Exercise brief
Please quote exactly the lines below from the line containing "0 < p.ord ∧" to the line containing "(∃ t, exec (.cctlZero", both lines included, and nothing else.
Record excerpts START
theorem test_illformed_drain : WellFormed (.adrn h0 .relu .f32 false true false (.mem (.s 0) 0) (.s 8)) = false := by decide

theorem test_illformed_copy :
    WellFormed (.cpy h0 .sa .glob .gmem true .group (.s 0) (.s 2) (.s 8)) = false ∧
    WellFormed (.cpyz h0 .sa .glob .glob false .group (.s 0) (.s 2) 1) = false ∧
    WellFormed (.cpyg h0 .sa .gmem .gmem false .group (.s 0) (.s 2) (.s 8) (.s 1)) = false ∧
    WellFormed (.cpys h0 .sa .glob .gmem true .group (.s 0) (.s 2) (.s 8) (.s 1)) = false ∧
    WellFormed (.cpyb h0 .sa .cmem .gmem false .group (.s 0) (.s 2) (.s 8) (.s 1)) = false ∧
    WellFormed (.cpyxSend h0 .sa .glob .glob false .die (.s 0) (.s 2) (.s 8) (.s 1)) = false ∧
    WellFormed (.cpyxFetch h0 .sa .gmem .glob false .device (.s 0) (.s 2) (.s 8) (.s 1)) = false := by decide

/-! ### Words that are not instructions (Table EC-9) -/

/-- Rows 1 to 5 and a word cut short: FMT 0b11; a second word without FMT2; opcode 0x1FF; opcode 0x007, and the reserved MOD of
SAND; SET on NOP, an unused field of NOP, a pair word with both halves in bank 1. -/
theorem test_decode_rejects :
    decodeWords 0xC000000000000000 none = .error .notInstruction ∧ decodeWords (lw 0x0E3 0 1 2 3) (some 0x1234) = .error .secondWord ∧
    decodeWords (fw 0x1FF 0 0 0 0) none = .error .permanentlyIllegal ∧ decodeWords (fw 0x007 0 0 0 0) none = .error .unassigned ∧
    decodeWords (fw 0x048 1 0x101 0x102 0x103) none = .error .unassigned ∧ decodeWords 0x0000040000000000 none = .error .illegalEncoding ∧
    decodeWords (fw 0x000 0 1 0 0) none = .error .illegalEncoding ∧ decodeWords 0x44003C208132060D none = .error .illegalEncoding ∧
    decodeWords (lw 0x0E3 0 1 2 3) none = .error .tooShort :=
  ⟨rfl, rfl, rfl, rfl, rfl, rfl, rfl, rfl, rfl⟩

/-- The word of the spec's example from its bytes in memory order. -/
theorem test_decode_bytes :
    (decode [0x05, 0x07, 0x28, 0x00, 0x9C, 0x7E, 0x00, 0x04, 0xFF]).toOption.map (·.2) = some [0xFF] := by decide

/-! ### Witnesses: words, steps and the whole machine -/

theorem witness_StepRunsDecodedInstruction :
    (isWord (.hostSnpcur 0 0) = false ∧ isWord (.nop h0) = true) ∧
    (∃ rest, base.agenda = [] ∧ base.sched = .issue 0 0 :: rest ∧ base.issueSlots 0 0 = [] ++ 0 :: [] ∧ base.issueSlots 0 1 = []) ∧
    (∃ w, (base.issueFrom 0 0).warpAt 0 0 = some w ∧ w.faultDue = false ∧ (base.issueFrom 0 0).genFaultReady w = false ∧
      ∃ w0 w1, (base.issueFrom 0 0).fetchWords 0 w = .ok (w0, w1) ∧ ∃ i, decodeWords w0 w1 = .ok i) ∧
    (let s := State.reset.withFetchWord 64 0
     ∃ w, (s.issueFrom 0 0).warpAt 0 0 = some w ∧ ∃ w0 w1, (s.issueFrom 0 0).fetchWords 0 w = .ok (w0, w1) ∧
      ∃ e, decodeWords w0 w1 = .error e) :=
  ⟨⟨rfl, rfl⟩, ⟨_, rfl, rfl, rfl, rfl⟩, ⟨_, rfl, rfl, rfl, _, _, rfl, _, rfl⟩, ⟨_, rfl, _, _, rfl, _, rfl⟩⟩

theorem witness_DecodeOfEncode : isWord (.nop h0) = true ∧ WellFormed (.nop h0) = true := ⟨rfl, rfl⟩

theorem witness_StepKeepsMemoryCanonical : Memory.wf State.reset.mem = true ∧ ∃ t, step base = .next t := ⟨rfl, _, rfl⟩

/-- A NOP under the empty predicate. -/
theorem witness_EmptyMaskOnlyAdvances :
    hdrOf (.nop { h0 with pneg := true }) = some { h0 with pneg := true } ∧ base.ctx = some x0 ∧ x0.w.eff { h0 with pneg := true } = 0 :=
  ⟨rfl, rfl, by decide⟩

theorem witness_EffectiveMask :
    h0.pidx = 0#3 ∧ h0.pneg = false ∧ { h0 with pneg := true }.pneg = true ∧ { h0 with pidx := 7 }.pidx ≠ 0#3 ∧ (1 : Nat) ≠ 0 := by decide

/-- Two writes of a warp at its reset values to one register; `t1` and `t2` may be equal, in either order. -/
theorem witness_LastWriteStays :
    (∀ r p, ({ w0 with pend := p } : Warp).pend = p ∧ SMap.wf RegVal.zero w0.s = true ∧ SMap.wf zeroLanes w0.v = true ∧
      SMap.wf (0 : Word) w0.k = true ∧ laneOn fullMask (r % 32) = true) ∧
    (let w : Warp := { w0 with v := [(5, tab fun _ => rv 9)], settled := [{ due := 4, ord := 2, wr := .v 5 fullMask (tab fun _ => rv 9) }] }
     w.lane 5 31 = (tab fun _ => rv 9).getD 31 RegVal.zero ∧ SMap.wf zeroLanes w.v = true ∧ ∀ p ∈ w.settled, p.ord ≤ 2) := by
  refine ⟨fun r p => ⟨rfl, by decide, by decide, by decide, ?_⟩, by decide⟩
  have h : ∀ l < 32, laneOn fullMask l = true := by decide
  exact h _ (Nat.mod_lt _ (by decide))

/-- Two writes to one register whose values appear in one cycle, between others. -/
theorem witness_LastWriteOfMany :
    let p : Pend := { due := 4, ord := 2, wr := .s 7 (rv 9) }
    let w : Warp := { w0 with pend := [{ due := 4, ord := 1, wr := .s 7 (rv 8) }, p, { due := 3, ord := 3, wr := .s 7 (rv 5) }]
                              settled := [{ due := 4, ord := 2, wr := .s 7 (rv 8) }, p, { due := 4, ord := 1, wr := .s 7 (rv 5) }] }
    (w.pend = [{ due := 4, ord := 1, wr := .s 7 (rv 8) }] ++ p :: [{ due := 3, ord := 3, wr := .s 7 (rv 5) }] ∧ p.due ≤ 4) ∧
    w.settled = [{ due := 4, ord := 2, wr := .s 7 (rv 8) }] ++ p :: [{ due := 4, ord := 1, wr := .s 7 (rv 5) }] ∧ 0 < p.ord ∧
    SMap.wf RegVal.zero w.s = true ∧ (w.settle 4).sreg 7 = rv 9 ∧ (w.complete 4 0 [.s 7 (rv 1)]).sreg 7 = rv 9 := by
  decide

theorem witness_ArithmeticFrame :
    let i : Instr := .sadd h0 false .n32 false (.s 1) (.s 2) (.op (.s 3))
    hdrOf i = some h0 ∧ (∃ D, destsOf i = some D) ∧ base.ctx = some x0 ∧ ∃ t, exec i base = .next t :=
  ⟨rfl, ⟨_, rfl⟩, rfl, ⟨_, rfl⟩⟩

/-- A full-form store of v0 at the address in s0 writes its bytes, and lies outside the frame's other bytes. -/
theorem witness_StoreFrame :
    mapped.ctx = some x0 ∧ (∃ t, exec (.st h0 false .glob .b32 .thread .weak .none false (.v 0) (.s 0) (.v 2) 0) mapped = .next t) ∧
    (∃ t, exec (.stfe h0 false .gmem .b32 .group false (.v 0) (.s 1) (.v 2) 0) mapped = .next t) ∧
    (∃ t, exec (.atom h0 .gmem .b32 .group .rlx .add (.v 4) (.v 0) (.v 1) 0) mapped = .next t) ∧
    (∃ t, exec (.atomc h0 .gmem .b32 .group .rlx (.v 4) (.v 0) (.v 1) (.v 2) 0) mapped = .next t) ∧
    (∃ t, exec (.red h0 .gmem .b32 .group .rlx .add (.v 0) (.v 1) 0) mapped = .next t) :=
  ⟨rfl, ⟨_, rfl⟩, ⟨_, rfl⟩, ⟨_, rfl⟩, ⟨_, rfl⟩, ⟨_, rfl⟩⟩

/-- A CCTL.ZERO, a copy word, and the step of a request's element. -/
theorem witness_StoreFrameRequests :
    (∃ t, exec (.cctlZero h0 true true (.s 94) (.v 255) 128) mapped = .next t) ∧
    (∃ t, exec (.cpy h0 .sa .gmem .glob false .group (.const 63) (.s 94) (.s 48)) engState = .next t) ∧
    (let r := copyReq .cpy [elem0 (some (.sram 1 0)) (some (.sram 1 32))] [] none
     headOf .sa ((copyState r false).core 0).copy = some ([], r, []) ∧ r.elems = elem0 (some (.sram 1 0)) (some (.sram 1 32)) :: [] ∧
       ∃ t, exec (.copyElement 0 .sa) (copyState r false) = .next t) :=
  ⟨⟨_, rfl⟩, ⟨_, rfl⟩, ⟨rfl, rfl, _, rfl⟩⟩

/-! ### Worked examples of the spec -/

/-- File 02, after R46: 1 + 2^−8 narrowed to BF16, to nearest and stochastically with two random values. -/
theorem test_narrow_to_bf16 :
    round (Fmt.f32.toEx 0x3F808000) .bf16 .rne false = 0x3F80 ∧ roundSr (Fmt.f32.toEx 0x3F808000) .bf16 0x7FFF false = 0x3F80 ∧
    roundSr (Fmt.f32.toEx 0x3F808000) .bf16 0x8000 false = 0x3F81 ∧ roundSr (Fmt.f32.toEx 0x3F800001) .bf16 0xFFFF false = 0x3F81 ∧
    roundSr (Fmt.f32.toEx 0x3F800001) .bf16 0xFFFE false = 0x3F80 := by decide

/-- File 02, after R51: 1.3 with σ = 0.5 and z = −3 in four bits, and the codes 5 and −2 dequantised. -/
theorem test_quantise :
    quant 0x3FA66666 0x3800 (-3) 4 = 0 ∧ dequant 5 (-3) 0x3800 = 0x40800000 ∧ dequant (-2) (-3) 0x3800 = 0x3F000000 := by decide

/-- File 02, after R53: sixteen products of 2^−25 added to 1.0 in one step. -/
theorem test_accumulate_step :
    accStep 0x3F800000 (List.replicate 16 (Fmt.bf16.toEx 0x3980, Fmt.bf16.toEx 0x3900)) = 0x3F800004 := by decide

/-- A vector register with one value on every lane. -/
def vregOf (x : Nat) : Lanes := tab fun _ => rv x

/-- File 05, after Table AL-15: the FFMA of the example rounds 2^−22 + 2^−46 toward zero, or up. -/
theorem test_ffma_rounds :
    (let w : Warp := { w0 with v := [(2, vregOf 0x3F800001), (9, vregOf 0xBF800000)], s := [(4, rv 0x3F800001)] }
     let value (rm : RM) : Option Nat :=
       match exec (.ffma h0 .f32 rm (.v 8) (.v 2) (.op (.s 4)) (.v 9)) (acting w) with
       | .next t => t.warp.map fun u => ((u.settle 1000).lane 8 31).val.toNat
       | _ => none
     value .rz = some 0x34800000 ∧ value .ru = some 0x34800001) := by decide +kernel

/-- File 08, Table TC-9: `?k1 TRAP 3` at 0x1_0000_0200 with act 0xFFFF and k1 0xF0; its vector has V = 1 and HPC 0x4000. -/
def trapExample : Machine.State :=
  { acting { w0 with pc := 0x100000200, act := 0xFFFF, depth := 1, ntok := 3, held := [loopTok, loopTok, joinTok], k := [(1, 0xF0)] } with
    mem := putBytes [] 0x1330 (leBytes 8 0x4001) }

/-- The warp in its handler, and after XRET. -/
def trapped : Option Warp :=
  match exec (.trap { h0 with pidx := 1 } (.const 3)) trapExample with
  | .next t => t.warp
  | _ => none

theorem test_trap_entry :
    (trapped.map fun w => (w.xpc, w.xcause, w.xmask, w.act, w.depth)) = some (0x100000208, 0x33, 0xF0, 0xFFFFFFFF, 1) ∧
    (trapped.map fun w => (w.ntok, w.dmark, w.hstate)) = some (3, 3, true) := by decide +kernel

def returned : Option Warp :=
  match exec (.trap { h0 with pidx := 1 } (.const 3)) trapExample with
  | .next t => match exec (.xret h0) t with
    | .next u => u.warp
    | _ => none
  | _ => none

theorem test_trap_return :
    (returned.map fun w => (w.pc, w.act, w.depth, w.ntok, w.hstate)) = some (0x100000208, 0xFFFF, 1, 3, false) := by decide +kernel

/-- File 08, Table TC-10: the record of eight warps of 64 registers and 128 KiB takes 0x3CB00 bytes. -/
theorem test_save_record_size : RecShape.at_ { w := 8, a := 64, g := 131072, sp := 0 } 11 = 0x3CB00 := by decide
Record excerpts END
The completed task
    w.settled = [{ due := 4, ord := 2, wr := .s 7 (rv 8) }] ++ p :: [{ due := 4, ord := 1, wr := .s 7 (rv 5) }] ∧ 0 < p.ord ∧
    SMap.wf RegVal.zero w.s = true ∧ (w.settle 4).sreg 7 = rv 9 ∧ (w.complete 4 0 [.s 7 (rv 1)]).sreg 7 = rv 9 := by
  decide

theorem witness_ArithmeticFrame :
    let i : Instr := .sadd h0 false .n32 false (.s 1) (.s 2) (.op (.s 3))
    hdrOf i = some h0 ∧ (∃ D, destsOf i = some D) ∧ base.ctx = some x0 ∧ ∃ t, exec i base = .next t :=
  ⟨rfl, ⟨_, rfl⟩, rfl, ⟨_, rfl⟩⟩

/-- A full-form store of v0 at the address in s0 writes its bytes, and lies outside the frame's other bytes. -/
theorem witness_StoreFrame :
    mapped.ctx = some x0 ∧ (∃ t, exec (.st h0 false .glob .b32 .thread .weak .none false (.v 0) (.s 0) (.v 2) 0) mapped = .next t) ∧
    (∃ t, exec (.stfe h0 false .gmem .b32 .group false (.v 0) (.s 1) (.v 2) 0) mapped = .next t) ∧
    (∃ t, exec (.atom h0 .gmem .b32 .group .rlx .add (.v 4) (.v 0) (.v 1) 0) mapped = .next t) ∧
    (∃ t, exec (.atomc h0 .gmem .b32 .group .rlx (.v 4) (.v 0) (.v 1) (.v 2) 0) mapped = .next t) ∧
    (∃ t, exec (.red h0 .gmem .b32 .group .rlx .add (.v 0) (.v 1) 0) mapped = .next t) :=
  ⟨rfl, ⟨_, rfl⟩, ⟨_, rfl⟩, ⟨_, rfl⟩, ⟨_, rfl⟩, ⟨_, rfl⟩⟩

/-- A CCTL.ZERO, a copy word, and the step of a request's element. -/
theorem witness_StoreFrameRequests :
    (∃ t, exec (.cctlZero h0 true true (.s 94) (.v 255) 128) mapped = .next t) ∧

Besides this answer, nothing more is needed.